Ann Beasley, Bloomberg Law
It’s a whole new world for drugmakers operating abroad.
Starting Jan. 1, companies can no longer give gifts or cash payments to business associates — traditions that are accepted and sometimes expected — in China and other parts of the world. The change is causing concern among both U.S.-based and multinational companies like Astra Zeneca, Bristol-Myers Squibb, Johnson & Johnson Inc., and Pfizer Inc. about how to balance appropriate business behavior with respect for cultural norms in other countries.
Companies will no longer be able to gift “mooncake” pastries to business associates, a common exchange in China, and cash payments to mark significant religious or cultural occasions in foreign countries won’t be sanctioned.
It’s all because of a new research and development biopharmaceutical industry Code of Practice taking effect in 2019. The new code implements a global ban on using gifts or promotional aids to promote prescription medicines. The code applies to all biopharmaceutical industry professionals wherever they operate and brings the rest of the world in line with current European and U.S. guidance for industry behavior.

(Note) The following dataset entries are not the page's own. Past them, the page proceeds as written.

/-- The source path of a slot that is copied, or READY, is lost: copying stops (R95). -/
def movFailSrc (t : Nat) : Prog := .look fun s => Prog.opt (Tab.get? s.dev.mov.slots t) fun m =>
  Prog.when (m.copying || (m.state == .ready && !m.stopped)) (Prog.seq (slotUpd t fun v => { v with state := .failedSrc }) (raise 52 .root m.x))

/-- The module ports of a target (R48, R54). -/
def State.tgtPorts (s : State) : Option Tgt → List PortId
  | some (.module m _) => [mportOf m]
  | some (.stripe n _) => ((Tab.get? s.dev.xlat.ssets n.val).map fun t => t.members.map fun m => mportOf m.1).getD []
  | _ => []

/-- A module port goes down: the source path of every move from it is lost (R95). -/
def movPortLost (pt : PortId) : Prog := .look fun s => Prog.each s.dev.mov.slots fun e =>
  Prog.when ((s.tgtPorts (s.entry e.2.x).tgtA).contains pt) (movFailSrc e.1)

/-! ### Answers -/

/-- The bytes of a range of pool addresses, from the lines read; a line that came as poison without a value is a free value. -/
def poolBytes (c : PoolCmd) (f : Nat) : List Nat := (List.range c.len).map fun i =>
  let d := Tab.getD c.data ((c.gpa + i) / 64) (Config.freeLine (f + (c.gpa + i) / 64 - c.gpa / 64))
  (BitVec.extractLsb' ((c.gpa + i) % 64 * 8) 8 d).toNat

/-- A line of a pool access that runs is answered; with the last one the command is answered, with "data poisoned" where a line was poisoned or
failed, or the debug master has its data (R464, R489). -/
def poolAnswer (k la : Nat) (d : Option Line) (bad : Bool) : Prog := .look fun s => Prog.opt (Tab.get? s.dev.hw.pool k) fun c =>
  if !c.left.contains la then .skip
  else
    let c' := { c with
      left := c.left.filter fun l => l != la
      data := match d with | some v => Tab.put c.data la v | none => c.data
      bad := c.bad || bad }
    if !c'.left.isEmpty then Prog.hw fun h => { h with pool := Tab.put h.pool k c' }
    else Prog.all [
      Prog.hw fun h => { h with pool := Tab.erase h.pool k },
      Prog.each (List.range 65) fun _ => .eff .fresh,
      (match c'.hdr with
        | some h => reply h (if c'.bad then stPoisoned else stOk) (if c'.read then poolBytes c' s.fresh else [])
        | none => Prog.when c'.read (Prog.send (.debugData (poolBytes c' s.fresh))))]

/-- The read of an atomic operation has its line, or its write is accepted (R196 steps 3, 5). -/
def atomAnswer (id : Nat) (read : Bool) (d : Line) (poison : Bool) : Prog := Prog.coh fun c => { c with
  atoms := Tab.upd c.atoms id fun t => match t.step, read with
    | .reading, true => { t with step := .got d poison }
    | .writing old, false => { t with step := .wrote old }
    | _, _ => t }

/-- Send the answer of an access: data for a read, a completion otherwise. What the atomic unit reads and writes goes on there, Headwater's lines end
its accesses, and an answer to a port that is down is discarded (R133). -/
def answer (a : Acc) (d : Option Line) (poison : Bool) : Prog := match a.origin with
  | .atomic id => atomAnswer id a.op.isRead (d.getD 0) poison
  | .headwater k => poolAnswer k a.la (if a.op.isRead then d else none) (a.op.isRead && poison)
  | _ => .look fun s => Prog.when (!s.originDown a.origin)
      (outGo (.answer a.origin a.mv (if a.op.isRead then d else none) (a.op.isRead && poison)))

/-- The internal port of a line's stack. -/
def State.stackX (s : State) (la : Nat) : XPort :=
  XPort.int ⟨(setStack (s.cacheSet la)).val, by have := (setStack (s.cacheSet la)).isLt; omega⟩

/-- Whether a crossbar port is a stack controller's. -/
def isStackX (x : XPort) : Bool := decide (64 ≤ x.ix.val) && decide (x.ix.val < 68)

/-- The answer of a stack controller leaves its internal port as a response that no tracker entry holds a cell for, behind those that wait there (R117, R118). -/
def stackAnswer (a : Acc) (d : Option Line) (poison : Bool) : Prog := match a.origin with
  | .atomic _ | .headwater _ => answer a d poison
  | _ => .look fun s => Prog.when (!s.originDown a.origin)
      (xSend (s.stackX a.la) .mrsp (.answer a.origin a.mv (if a.op.isRead then d else none) (a.op.isRead && poison)))

/-- Answer an access that reaches no target: a read returns poison, a write is completed and dropped (R49, R62, R282). -/
def answerNone (a : Acc) : Prog := answer { a with mv := .i } none true

/-- Whether two accesses are the same read of the same requester. -/
def sameAcc (a b : Acc) : Bool := a.origin == b.origin && a.op == b.op && a.gpa == b.gpa

/-- A write of a line is accepted, or sent to its target: what a read of the line brings that was sent before is not installed, so that the cache holds no older
data than the write (R174). -/
def readsStale (la : Nat) : Prog := Prog.seq
  (Prog.ort fun o => { o with entries := Tab.mapAll o.entries fun _ e => match e.ctx with
    | .acc a d => if e.isOpen && a.op.isRead && a.la == la then { e with ctx := .acc { a with cmode := 0 } d } else e
    | _ => e })
  (Prog.rsv fun r => { r with reads := Tab.mapAll r.reads fun _ v =>
    if v.issued && v.acc.op.isRead && v.acc.la == la then { v with stale := true } else v })

/-- A write is accepted: its line is tracked, a full line leaves the poison list where DEV_PL_CTL.WCLR says so, and the requester has its completion (R81,
R169), as `done` sends it. -/
def acceptBy (done : Prog) (a : Acc) : Prog := .look fun s => Prog.all [
  track a.la,
  readsStale a.la,
  Prog.when (a.op == .memWr && s.flag .root F.DEV_PL_CTL_WCLR) (psnRemoveLine a.la),
  done]

/-- A write is accepted by a stack controller. -/
def acceptWrite (a : Acc) : Prog := acceptBy (stackAnswer a none false) a

/-! ### The memory-side cache -/

/-- The ways of a set, by number. -/
def State.way? (s : State) (set w : Nat) : Option Way := Tab.get? s.dev.rsv.ways (wayKey set w)

/-- The way of a set that holds a line. -/
def State.findWay (s : State) (set la : Nat) : Option Nat :=
  (List.range 16).find? fun w => match s.way? set w with
    | some y => !y.lost && y.la == la
    | none => false

/-- The pinned ways of a set (R153). -/
def State.pinCount (s : State) (set : Nat) : Nat :=
  ((List.range 16).filter fun w => match s.way? set w with
    | some y => y.pin
    | none => false).length

/-- Whether a set serves a Reservoir-pinned unit that a committed or sealed entry names (R157, R159). -/
def State.unitNamed (s : State) (u : Nat) : Bool :=
  let names := fun (e : MapEntry) => decide (e.tgtA = some (.pinned u)) || decide (e.tgtB = some (.pinned u))
  s.dev.xlat.map.any (fun e => e.2.home == s.swid && names e.2)
    || (match s.dev.xlat.adv with
      | some a => a.sealed.any (fun e => e.2.home == s.swid && names e.2) || a.units.contains u
      | none => false)

/-- Whether a cache set is suspect; one that serves a Reservoir-pinned unit never is (R161). -/
def State.setSuspect (s : State) (set : Nat) : Bool :=
  (s.dev.rsv.suspectAll || s.dev.rsv.suspect.contains set) && !s.unitNamed (set / 2048)

/-- The Reservoir-pinned units an entry names. -/
def MapEntry.units (e : MapEntry) : List Nat :=
  [e.tgtA, e.tgtB].filterMap fun t => match t with
    | some (.pinned u) => some u
    | _ => none

/-- The extent whose committed or sealed entry names a Reservoir-pinned unit. -/
def State.unitExtent (s : State) (u : Nat) : Option Nat :=
  let hit := fun (e : Nat × MapEntry) => e.2.home == s.swid && e.2.units.contains u
  ((s.dev.xlat.map.find? hit).orElse fun _ => s.dev.xlat.adv.bind fun a => a.sealed.find? hit).map Prod.fst

/-- What a way of the cache region holds: a place of a named unit that nothing has written since its withdrawal holds zeros, with V and PU set and the line's own
address (R158). -/
def State.placeWay (s : State) (set w : Nat) : Option Way :=
  match s.way? set w with
  | some y => some y
  | none =>
    if !s.unitNamed (set / 2048) then none
    else (s.unitExtent (set / 2048)).map fun x =>
      { la := x * 32768 + w * 2048 + set % 2048, dirty := false, pin := false, pu := true, lost := false, data := 0 }

/-- Whether the cache allocates (R146, DEV_RSV_CCTL.NOALLOC). -/
def State.mayAllocate (s : State) : Bool :=
  !s.flag .root F.DEV_RSV_CCTL_NOALLOC && s.fld .root F.DEV_RSV_RSZ_STATE == 0

/-- Whether a line may be installed: the cache allocates, and the line's set serves no Reservoir-pinned unit (R151). -/
def State.mayInstall (s : State) (la : Nat) : Bool := s.mayAllocate && !s.unitNamed (s.cacheSet la / 2048)

/-- The pseudo-channel offset of the cache region (R142). -/
def State.cacheBase (s : State) : Nat := (4 + s.fld .root F.DEV_RSV_PART_MAP_GIB) * 2 ^ 23

/-- The pseudo-channel offset of a cache set's ways (R147). -/
def State.setOffset (s : State) (set : Nat) : Nat := s.cacheBase + set / 8 * 64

The major changes in the International Federation of Pharmaceutical Manufacturers and Associations’ (IFPMA) Code of Practice include a ban on gifts and promotional aids for prescription medicines wherever the association’s member companies operate.
“The very nature of our business requires us to earn and maintain the trust of the people we serve. Our ethos ensures we have a solid foundation on which to build trust with doctors, nurses, patients, and those who care for patients as well as groups that represent them,” Melissa Barnes, chair of the IFPMA Ethics and Business Integrity Committee, said in a statement. Barnes is senior vice president for enterprise and risk management and chief ethics and compliance officer at Eli Lilly & Co.
Some of the biggest compliance challenges life sciences companies face operating internationally include the continued belief that “we are different” in the U.S. and Europe. Some activities, no matter whether they make sense in one country’s culture, cannot be executed in an appropriate way globally, Ann E. Beasley, director of life sciences governance, risk management, and compliance at the consulting firm Navigant, told Bloomberg Law.
“The notion of ‘bribery’ is not universally understood, nor is ‘conflicts of interest,’ and this creates barriers to effective implementation of company principles,” Beasley said. “Trying to have people follow processes without understanding the ‘why’ behind it will inherently create risk and misapplication of standards,” she said.
The changes to the code reflect increasingly complex dilemmas faced by R&D biopharmaceutical industry professionals, the international association said. The new Code of Practice aims to improve guidance to members on how to conduct business when interacting with the healthcare community worldwide.
Global organizations have less time to manage nuanced, local interpretations of giving customs, she said, and are more focused on establishing core, measurable approaches to common business practices that pose common risk.